# Required work:
Locate every line in the records below that contains the word "congrArg", and copy each one.

Listed entries Block Start

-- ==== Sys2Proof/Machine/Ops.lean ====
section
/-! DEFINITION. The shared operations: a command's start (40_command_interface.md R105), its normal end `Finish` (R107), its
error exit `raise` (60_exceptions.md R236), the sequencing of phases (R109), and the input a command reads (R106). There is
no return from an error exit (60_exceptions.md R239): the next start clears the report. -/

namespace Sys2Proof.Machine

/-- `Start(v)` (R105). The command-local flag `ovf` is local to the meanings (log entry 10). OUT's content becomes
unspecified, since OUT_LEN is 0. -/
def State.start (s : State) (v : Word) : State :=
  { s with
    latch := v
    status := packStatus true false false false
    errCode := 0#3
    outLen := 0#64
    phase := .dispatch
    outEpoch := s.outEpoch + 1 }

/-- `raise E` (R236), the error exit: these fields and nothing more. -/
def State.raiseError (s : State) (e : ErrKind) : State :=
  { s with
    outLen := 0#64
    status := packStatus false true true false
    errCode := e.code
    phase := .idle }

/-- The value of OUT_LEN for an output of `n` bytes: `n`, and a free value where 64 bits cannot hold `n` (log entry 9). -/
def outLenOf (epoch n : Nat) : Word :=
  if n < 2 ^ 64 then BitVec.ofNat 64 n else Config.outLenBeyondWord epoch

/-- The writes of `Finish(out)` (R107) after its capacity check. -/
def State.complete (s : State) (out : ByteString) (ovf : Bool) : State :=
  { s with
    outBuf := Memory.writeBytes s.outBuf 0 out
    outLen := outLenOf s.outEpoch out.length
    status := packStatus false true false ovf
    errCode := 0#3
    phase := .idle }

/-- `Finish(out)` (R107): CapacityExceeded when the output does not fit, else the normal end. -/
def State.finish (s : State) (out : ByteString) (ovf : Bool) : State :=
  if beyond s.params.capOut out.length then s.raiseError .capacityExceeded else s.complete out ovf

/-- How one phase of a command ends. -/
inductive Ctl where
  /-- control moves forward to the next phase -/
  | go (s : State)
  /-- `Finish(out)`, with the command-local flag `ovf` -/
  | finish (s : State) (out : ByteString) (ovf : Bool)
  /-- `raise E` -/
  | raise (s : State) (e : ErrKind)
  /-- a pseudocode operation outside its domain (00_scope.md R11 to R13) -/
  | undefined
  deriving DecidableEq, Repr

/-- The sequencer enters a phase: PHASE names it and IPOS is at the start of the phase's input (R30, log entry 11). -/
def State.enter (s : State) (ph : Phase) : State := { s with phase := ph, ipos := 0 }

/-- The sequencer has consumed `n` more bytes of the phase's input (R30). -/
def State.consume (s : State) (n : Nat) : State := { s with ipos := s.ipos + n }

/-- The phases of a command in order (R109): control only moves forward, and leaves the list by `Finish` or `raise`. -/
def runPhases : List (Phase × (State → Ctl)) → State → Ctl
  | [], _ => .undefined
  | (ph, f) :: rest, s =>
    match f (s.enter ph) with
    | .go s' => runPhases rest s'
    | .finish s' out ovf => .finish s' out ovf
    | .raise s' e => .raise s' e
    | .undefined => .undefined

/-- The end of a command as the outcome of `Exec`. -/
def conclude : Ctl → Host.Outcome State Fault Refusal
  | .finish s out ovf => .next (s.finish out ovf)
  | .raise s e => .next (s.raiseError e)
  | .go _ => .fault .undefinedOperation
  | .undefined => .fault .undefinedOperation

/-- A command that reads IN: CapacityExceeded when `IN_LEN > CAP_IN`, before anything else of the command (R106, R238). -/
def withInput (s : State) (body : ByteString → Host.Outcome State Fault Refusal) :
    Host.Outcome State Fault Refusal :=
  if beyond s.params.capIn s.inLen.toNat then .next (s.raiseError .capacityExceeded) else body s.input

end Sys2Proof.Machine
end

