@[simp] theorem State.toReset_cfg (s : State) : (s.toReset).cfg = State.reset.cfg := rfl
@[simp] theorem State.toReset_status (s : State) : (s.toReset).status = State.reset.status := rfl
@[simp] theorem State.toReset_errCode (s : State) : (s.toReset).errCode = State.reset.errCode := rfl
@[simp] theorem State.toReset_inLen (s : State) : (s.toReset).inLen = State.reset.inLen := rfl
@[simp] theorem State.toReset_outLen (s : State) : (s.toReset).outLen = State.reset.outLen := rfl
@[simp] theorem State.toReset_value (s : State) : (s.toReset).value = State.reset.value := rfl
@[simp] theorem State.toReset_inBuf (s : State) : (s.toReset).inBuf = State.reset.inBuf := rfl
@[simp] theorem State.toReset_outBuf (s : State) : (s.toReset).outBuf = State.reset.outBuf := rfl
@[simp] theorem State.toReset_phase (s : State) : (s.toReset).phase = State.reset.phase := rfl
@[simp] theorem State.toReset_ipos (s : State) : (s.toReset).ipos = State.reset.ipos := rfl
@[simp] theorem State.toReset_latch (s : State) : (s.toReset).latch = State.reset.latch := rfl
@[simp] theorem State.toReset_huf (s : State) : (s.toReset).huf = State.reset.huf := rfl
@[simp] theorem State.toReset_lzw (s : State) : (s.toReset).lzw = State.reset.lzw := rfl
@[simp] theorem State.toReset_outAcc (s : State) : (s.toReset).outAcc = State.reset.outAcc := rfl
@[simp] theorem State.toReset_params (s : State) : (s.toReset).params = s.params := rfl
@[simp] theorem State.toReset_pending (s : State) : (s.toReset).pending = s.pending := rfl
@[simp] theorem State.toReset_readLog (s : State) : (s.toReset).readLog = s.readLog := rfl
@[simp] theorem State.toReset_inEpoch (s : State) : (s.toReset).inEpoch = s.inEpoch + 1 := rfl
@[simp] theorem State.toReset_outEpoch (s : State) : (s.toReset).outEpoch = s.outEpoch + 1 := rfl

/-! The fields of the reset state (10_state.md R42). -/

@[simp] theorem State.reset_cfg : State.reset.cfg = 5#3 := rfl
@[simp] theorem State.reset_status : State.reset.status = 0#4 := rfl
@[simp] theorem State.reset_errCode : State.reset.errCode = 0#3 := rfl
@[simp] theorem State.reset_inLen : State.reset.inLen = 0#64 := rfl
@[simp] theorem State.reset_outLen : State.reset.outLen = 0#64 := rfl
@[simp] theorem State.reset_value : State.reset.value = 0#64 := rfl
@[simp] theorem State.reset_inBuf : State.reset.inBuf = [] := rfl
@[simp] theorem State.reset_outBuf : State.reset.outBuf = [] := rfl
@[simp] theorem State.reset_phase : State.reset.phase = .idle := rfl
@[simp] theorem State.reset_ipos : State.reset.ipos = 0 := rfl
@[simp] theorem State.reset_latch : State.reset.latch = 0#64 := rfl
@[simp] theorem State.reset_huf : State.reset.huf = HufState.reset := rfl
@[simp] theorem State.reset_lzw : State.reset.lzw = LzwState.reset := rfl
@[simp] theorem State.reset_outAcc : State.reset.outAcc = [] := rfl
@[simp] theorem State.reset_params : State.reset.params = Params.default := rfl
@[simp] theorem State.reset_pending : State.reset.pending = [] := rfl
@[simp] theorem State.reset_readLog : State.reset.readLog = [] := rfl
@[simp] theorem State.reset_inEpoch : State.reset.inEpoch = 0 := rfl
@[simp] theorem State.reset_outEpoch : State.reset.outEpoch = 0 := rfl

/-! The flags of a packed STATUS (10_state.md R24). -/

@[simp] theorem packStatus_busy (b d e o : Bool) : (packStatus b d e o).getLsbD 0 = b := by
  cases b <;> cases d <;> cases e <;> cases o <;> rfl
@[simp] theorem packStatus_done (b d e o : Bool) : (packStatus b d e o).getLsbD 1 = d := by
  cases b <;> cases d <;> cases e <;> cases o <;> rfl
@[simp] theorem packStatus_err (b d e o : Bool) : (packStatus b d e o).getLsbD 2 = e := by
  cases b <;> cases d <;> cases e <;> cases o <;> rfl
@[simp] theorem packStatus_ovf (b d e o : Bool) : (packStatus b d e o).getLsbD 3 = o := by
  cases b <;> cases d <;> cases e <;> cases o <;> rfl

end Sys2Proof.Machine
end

Listed entries Block End
Listed entries Block Start

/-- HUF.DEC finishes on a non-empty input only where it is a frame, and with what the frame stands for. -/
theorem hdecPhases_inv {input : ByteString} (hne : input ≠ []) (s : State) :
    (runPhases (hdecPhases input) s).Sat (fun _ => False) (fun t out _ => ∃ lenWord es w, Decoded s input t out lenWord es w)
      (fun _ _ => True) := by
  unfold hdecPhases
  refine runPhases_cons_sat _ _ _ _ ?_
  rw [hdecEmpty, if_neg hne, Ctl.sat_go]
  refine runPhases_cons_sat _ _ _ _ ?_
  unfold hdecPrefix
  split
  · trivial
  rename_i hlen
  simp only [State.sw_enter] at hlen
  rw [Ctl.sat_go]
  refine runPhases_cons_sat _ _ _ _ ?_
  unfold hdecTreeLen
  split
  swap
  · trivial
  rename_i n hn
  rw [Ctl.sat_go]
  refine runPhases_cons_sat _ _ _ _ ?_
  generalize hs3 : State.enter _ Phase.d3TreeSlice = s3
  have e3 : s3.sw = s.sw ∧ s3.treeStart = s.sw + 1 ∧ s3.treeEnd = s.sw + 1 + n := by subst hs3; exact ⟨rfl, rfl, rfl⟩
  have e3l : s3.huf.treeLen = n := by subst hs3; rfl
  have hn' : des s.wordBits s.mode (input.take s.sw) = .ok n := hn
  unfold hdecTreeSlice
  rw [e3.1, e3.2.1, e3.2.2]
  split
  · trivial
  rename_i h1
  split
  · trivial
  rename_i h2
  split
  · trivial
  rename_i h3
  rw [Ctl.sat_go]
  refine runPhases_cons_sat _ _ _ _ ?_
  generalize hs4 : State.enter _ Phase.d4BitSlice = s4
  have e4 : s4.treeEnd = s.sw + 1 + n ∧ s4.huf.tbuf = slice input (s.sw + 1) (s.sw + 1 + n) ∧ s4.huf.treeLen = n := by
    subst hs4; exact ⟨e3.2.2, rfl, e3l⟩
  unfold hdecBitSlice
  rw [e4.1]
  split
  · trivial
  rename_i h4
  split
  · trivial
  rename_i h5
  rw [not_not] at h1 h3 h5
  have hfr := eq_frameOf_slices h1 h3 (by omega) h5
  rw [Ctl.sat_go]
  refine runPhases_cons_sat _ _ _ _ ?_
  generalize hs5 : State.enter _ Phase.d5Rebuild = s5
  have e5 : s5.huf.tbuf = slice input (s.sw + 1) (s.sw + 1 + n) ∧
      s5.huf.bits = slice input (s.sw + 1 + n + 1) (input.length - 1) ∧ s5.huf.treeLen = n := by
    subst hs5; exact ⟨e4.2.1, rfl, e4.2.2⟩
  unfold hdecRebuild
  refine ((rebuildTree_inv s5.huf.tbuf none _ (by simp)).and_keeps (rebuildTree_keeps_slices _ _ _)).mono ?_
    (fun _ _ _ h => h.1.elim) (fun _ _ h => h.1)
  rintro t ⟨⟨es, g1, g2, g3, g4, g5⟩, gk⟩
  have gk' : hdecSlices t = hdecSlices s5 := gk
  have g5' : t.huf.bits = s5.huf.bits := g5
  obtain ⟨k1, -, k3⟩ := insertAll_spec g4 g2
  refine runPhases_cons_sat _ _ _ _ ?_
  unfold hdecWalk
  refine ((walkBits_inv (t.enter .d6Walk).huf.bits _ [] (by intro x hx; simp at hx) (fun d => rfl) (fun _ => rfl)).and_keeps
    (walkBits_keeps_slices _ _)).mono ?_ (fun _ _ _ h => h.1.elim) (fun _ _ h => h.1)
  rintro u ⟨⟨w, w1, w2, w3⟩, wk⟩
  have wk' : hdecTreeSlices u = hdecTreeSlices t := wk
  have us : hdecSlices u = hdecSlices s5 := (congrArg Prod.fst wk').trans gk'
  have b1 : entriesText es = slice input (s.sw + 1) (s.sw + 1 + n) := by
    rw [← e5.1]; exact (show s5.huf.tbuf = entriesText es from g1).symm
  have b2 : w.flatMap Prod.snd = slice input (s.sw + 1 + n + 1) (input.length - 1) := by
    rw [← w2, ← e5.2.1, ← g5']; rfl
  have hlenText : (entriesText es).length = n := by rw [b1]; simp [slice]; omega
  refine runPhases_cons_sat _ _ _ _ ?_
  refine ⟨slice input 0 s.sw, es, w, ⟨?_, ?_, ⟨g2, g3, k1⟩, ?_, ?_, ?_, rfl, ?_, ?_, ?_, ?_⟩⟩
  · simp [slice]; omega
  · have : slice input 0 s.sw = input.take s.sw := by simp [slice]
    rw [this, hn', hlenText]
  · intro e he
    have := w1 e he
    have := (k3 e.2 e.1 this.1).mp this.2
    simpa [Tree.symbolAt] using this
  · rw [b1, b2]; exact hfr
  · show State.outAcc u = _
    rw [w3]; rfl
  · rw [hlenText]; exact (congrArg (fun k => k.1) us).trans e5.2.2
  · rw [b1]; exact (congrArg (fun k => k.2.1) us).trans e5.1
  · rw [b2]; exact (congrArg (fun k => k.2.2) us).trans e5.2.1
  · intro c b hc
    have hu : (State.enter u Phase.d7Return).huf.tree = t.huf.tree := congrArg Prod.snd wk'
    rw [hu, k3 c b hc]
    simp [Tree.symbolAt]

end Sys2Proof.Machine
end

Listed entries Block End

# Reply:
  have us : hdecSlices u = hdecSlices s5 := (congrArg Prod.fst wk').trans gk'
  · rw [hlenText]; exact (congrArg (fun k => k.1) us).trans e5.2.2
  · rw [b1]; exact (congrArg (fun k => k.2.1) us).trans e5.1
  · rw [b2]; exact (congrArg (fun k => k.2.2) us).trans e5.2.1
    have hu : (State.enter u Phase.d7Return).huf.tree = t.huf.tree := congrArg Prod.snd wk'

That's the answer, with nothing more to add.